* **Exercise aim**
Whenever a line in the entries below contains the string "feeder", copy that line.

* **Task data**
☆ ☆ ☆

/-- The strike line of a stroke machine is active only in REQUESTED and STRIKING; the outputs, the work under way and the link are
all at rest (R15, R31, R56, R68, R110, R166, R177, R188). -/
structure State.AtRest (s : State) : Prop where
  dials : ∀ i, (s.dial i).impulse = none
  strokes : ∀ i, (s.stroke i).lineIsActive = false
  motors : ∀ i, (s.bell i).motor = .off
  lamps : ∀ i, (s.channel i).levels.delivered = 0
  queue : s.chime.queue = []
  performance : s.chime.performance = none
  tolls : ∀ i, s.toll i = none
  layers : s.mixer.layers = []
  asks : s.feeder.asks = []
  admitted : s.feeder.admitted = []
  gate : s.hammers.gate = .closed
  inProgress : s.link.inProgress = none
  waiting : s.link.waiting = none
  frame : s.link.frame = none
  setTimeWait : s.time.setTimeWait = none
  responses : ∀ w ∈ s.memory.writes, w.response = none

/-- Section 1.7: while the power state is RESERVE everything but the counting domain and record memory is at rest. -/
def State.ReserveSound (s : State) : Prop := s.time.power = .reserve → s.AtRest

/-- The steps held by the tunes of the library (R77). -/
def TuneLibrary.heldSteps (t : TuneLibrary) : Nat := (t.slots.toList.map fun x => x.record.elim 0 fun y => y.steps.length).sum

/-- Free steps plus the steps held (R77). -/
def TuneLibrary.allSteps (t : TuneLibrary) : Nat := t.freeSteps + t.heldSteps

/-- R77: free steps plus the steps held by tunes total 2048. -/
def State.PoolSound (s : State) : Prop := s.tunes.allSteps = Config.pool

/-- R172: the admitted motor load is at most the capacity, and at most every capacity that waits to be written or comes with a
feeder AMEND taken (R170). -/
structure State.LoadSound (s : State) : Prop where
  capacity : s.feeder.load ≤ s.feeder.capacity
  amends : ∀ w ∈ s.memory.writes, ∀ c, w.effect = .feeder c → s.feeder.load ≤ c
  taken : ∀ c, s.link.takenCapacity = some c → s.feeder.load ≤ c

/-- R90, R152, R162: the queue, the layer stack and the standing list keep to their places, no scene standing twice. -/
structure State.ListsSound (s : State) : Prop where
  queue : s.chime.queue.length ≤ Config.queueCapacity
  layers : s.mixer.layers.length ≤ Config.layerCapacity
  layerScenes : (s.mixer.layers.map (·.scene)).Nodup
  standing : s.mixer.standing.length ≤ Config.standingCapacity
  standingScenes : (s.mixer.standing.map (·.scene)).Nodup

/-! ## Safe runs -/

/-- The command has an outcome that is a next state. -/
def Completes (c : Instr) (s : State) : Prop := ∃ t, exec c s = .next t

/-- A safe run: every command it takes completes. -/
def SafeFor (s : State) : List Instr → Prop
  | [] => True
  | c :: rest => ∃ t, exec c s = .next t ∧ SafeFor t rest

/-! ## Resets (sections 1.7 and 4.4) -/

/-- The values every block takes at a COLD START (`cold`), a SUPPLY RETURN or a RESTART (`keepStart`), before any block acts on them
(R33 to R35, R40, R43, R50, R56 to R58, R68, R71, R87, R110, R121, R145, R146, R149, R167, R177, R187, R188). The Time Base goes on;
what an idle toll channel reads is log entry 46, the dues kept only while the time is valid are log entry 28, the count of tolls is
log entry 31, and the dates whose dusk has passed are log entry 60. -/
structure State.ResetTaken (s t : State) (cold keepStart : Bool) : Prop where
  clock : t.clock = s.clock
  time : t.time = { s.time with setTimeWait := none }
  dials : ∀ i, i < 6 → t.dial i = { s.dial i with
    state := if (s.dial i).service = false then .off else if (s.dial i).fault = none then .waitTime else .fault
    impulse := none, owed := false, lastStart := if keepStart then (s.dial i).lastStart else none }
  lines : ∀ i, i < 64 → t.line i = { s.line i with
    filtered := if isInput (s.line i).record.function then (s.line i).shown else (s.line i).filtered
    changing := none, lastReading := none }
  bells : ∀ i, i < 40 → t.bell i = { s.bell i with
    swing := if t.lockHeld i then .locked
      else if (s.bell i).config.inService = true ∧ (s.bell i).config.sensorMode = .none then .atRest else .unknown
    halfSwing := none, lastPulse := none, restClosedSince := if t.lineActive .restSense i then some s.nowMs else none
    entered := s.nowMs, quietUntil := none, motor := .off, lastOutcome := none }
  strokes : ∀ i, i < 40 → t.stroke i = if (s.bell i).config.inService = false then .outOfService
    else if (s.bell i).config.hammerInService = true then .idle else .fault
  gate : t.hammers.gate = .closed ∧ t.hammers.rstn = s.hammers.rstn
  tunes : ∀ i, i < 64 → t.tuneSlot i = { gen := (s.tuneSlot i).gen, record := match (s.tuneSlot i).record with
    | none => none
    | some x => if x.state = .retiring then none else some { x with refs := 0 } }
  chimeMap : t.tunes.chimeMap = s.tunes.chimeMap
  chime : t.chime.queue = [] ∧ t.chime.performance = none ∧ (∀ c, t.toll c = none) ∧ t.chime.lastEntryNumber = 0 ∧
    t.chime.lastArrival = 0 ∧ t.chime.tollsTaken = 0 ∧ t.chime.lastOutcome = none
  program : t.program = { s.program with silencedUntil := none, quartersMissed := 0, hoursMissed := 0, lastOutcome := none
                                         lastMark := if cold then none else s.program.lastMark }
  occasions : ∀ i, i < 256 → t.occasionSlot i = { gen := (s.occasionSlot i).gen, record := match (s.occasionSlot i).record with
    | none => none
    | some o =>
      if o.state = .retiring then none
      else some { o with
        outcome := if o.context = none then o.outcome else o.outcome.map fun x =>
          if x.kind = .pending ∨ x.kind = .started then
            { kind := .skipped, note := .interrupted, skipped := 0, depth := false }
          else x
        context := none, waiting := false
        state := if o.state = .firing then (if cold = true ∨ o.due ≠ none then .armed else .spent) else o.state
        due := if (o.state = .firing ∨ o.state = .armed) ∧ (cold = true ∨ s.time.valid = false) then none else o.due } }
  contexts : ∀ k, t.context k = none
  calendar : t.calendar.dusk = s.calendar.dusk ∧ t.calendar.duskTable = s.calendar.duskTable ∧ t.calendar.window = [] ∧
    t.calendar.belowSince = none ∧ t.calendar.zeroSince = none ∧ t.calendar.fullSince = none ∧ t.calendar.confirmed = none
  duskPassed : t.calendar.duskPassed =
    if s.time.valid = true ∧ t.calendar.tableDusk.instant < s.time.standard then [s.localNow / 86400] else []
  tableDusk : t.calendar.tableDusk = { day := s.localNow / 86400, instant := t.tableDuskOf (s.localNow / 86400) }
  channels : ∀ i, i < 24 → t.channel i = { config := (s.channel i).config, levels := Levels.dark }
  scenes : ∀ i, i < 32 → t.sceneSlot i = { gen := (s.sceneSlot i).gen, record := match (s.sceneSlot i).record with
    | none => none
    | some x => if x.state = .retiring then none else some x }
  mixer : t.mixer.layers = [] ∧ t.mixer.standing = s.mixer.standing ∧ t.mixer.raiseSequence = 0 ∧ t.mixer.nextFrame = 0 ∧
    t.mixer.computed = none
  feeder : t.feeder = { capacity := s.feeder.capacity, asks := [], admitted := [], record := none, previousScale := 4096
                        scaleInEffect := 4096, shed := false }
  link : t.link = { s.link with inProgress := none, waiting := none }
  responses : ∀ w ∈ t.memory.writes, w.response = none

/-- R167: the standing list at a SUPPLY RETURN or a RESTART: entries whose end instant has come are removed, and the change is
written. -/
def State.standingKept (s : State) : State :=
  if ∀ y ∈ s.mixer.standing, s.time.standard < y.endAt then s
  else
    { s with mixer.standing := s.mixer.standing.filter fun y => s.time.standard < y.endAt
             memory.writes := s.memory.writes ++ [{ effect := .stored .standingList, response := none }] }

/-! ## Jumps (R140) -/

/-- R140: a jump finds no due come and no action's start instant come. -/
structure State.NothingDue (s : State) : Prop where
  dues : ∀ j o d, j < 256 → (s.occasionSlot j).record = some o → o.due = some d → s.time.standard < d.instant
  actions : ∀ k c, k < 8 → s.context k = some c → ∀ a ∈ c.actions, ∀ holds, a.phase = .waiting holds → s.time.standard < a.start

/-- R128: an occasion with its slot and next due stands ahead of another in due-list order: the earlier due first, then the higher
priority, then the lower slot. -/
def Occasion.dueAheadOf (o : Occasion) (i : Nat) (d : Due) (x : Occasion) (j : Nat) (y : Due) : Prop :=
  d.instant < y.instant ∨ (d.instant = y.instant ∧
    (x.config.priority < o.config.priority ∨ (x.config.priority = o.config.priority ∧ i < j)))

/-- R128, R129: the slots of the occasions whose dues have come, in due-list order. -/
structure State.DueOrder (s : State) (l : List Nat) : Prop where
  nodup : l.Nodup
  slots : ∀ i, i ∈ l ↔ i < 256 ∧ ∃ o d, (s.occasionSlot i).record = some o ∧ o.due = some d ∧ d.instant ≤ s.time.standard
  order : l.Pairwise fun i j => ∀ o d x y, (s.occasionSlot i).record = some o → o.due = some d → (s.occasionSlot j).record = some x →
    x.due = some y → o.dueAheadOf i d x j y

☆ ☆ ☆

* **Result**
  asks : s.feeder.asks = []
  admitted : s.feeder.admitted = []
feeder AMEND taken (R170). -/
  capacity : s.feeder.load ≤ s.feeder.capacity
  amends : ∀ w ∈ s.memory.writes, ∀ c, w.effect = .feeder c → s.feeder.load ≤ c
  taken : ∀ c, s.link.takenCapacity = some c → s.feeder.load ≤ c
  feeder : t.feeder = { capacity := s.feeder.capacity, asks := [], admitted := [], record := none, previousScale := 4096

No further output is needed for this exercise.